HOW TO COMPLETE THIS TASK:
From the records below, transcribe only the lines running from the one with "c => t.offer c)" through the one with "0⟩ := by decide +kernel". Keep both of those end lines.

SOURCE DATA:

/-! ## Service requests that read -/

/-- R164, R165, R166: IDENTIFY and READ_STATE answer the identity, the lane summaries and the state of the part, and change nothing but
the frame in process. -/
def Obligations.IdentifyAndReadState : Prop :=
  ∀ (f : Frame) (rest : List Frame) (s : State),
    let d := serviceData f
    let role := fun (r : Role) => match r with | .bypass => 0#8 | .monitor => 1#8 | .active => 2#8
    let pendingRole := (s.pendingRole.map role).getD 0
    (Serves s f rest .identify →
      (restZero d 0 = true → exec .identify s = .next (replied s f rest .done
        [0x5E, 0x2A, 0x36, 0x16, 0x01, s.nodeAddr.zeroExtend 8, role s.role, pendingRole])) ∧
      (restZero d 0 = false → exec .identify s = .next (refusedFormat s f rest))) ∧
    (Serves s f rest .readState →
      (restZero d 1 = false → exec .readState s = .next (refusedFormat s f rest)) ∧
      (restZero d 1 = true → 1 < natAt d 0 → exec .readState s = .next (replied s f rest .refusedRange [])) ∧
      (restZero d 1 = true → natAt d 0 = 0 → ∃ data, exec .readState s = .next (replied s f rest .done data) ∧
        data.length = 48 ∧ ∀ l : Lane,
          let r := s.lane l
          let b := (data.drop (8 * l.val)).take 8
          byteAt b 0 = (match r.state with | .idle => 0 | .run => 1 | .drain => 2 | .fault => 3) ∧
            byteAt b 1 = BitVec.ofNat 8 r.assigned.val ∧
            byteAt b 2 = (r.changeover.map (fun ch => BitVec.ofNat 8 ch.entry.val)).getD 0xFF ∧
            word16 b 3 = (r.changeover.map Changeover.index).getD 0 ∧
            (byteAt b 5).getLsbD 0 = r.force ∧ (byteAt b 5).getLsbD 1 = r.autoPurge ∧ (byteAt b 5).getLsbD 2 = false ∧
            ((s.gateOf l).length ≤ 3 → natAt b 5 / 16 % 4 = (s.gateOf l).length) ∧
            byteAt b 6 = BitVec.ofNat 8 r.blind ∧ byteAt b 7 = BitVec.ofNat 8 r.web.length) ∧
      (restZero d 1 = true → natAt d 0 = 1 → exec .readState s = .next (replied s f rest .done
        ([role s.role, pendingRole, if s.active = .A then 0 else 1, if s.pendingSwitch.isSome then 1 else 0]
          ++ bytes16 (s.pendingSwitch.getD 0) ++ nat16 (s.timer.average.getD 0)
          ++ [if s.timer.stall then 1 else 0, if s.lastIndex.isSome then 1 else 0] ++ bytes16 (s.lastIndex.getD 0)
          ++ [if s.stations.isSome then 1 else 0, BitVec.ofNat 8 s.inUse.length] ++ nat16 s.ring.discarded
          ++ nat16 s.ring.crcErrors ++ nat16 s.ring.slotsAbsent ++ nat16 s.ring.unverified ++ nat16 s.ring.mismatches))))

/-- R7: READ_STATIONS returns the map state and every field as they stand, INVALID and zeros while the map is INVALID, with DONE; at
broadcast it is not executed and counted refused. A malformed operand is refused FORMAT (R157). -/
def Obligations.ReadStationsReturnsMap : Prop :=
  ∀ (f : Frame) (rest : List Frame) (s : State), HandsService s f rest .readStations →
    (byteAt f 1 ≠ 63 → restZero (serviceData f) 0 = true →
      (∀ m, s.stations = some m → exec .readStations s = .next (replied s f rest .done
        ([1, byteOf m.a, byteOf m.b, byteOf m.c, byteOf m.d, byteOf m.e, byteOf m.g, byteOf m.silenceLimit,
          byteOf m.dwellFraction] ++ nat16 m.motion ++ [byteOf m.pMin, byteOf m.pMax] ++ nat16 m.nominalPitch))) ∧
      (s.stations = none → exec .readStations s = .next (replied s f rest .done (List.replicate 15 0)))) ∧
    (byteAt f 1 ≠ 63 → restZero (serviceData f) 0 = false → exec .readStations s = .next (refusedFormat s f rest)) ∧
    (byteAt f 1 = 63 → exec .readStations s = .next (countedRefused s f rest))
--
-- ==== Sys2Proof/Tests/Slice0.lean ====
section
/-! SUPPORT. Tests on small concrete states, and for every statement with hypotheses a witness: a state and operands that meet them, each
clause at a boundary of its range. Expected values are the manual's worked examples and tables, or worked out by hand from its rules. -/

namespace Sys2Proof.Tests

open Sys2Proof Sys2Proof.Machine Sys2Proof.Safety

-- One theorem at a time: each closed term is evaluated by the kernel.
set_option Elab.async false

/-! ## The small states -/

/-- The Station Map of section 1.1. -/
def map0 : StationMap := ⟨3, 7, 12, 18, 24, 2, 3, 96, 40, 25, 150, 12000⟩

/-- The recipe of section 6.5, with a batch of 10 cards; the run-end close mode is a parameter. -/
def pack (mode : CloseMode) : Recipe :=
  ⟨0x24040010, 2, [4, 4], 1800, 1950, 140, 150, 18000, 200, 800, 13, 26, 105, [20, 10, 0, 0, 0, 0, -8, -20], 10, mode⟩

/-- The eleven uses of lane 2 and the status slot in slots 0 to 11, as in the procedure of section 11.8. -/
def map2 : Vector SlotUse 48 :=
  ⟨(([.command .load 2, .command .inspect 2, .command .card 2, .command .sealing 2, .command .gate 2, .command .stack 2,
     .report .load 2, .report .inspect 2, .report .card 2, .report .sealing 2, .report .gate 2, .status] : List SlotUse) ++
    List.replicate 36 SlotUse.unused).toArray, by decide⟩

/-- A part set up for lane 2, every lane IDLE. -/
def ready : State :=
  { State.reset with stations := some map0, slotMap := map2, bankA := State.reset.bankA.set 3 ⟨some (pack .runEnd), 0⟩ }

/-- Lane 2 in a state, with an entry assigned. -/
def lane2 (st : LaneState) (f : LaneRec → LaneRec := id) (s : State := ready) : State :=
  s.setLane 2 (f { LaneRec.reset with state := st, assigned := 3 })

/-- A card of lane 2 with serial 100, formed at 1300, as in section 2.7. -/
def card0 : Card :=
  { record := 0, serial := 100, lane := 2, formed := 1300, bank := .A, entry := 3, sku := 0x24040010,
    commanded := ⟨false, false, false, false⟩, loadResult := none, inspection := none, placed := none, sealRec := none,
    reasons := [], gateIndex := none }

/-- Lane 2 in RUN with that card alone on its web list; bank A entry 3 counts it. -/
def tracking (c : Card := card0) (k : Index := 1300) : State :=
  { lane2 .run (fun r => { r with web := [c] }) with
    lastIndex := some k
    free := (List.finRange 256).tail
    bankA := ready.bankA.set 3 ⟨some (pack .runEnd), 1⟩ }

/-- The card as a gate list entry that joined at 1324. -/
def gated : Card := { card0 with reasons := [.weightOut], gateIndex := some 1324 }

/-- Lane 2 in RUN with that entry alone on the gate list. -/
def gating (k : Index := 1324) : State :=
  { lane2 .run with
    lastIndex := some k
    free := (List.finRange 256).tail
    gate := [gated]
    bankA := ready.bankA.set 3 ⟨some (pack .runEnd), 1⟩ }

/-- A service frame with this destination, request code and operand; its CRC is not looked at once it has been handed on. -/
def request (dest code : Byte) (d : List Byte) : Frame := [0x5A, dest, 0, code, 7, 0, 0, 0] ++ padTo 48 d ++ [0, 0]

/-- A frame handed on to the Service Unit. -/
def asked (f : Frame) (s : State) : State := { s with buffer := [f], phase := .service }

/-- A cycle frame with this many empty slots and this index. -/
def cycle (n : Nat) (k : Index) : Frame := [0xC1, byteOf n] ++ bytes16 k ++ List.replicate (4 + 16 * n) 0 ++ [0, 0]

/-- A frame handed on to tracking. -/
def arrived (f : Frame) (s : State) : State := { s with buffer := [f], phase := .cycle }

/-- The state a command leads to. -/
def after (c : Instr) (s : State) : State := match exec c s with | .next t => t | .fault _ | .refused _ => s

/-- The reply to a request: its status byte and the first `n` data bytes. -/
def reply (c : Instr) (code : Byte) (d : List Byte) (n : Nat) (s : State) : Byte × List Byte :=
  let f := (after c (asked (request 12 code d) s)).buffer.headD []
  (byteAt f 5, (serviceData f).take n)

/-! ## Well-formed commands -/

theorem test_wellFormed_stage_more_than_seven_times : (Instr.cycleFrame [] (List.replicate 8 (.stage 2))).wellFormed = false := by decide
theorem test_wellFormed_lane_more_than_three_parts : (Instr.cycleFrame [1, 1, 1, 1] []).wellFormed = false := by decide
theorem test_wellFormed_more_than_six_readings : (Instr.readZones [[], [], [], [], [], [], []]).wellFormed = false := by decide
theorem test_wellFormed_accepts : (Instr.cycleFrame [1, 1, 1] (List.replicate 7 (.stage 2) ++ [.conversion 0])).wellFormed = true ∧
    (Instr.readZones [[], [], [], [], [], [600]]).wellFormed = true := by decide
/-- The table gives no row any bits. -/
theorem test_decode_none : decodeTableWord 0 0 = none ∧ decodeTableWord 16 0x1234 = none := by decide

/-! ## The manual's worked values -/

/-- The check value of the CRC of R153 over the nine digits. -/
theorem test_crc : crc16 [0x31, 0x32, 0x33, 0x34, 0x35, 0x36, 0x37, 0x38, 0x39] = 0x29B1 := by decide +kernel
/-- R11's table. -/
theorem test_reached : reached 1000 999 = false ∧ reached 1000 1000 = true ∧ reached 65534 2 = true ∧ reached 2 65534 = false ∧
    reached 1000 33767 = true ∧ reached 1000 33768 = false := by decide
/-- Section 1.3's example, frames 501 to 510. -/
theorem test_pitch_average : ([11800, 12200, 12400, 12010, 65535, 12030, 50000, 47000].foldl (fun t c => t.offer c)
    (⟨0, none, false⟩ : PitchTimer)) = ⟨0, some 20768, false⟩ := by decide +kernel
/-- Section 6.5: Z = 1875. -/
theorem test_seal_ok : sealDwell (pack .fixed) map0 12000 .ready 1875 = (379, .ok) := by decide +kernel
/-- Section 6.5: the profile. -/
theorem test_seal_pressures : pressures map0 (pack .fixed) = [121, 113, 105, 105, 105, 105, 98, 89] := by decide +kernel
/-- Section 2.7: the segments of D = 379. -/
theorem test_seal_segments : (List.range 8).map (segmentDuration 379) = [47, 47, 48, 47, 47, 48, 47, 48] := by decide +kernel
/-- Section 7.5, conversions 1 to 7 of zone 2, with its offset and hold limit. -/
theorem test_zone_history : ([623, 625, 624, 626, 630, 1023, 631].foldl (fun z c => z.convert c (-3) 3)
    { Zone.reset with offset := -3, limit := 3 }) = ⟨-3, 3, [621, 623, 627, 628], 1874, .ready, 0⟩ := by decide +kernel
--
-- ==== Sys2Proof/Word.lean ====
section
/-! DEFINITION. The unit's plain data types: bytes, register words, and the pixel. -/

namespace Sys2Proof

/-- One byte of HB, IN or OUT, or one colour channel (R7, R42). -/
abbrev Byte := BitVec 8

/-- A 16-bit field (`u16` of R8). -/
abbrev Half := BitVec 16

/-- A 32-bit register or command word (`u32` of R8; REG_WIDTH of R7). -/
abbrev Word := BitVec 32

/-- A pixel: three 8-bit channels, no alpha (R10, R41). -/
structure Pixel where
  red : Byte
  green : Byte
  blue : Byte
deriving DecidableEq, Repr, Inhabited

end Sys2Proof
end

RESPONSE BELOW:
theorem test_pitch_average : ([11800, 12200, 12400, 12010, 65535, 12030, 50000, 47000].foldl (fun t c => t.offer c)
    (⟨0, none, false⟩ : PitchTimer)) = ⟨0, some 20768, false⟩ := by decide +kernel
/-- Section 6.5: Z = 1875. -/
theorem test_seal_ok : sealDwell (pack .fixed) map0 12000 .ready 1875 = (379, .ok) := by decide +kernel
/-- Section 6.5: the profile. -/
theorem test_seal_pressures : pressures map0 (pack .fixed) = [121, 113, 105, 105, 105, 105, 98, 89] := by decide +kernel
/-- Section 2.7: the segments of D = 379. -/
theorem test_seal_segments : (List.range 8).map (segmentDuration 379) = [47, 47, 48, 47, 47, 48, 47, 48] := by decide +kernel
/-- Section 7.5, conversions 1 to 7 of zone 2, with its offset and hold limit. -/
theorem test_zone_history : ([623, 625, 624, 626, 630, 1023, 631].foldl (fun z c => z.convert c (-3) 3)
    { Zone.reset with offset := -3, limit := 3 }) = ⟨-3, 3, [621, 623, 627, 628], 1874, .ready, 0⟩ := by decide +kernel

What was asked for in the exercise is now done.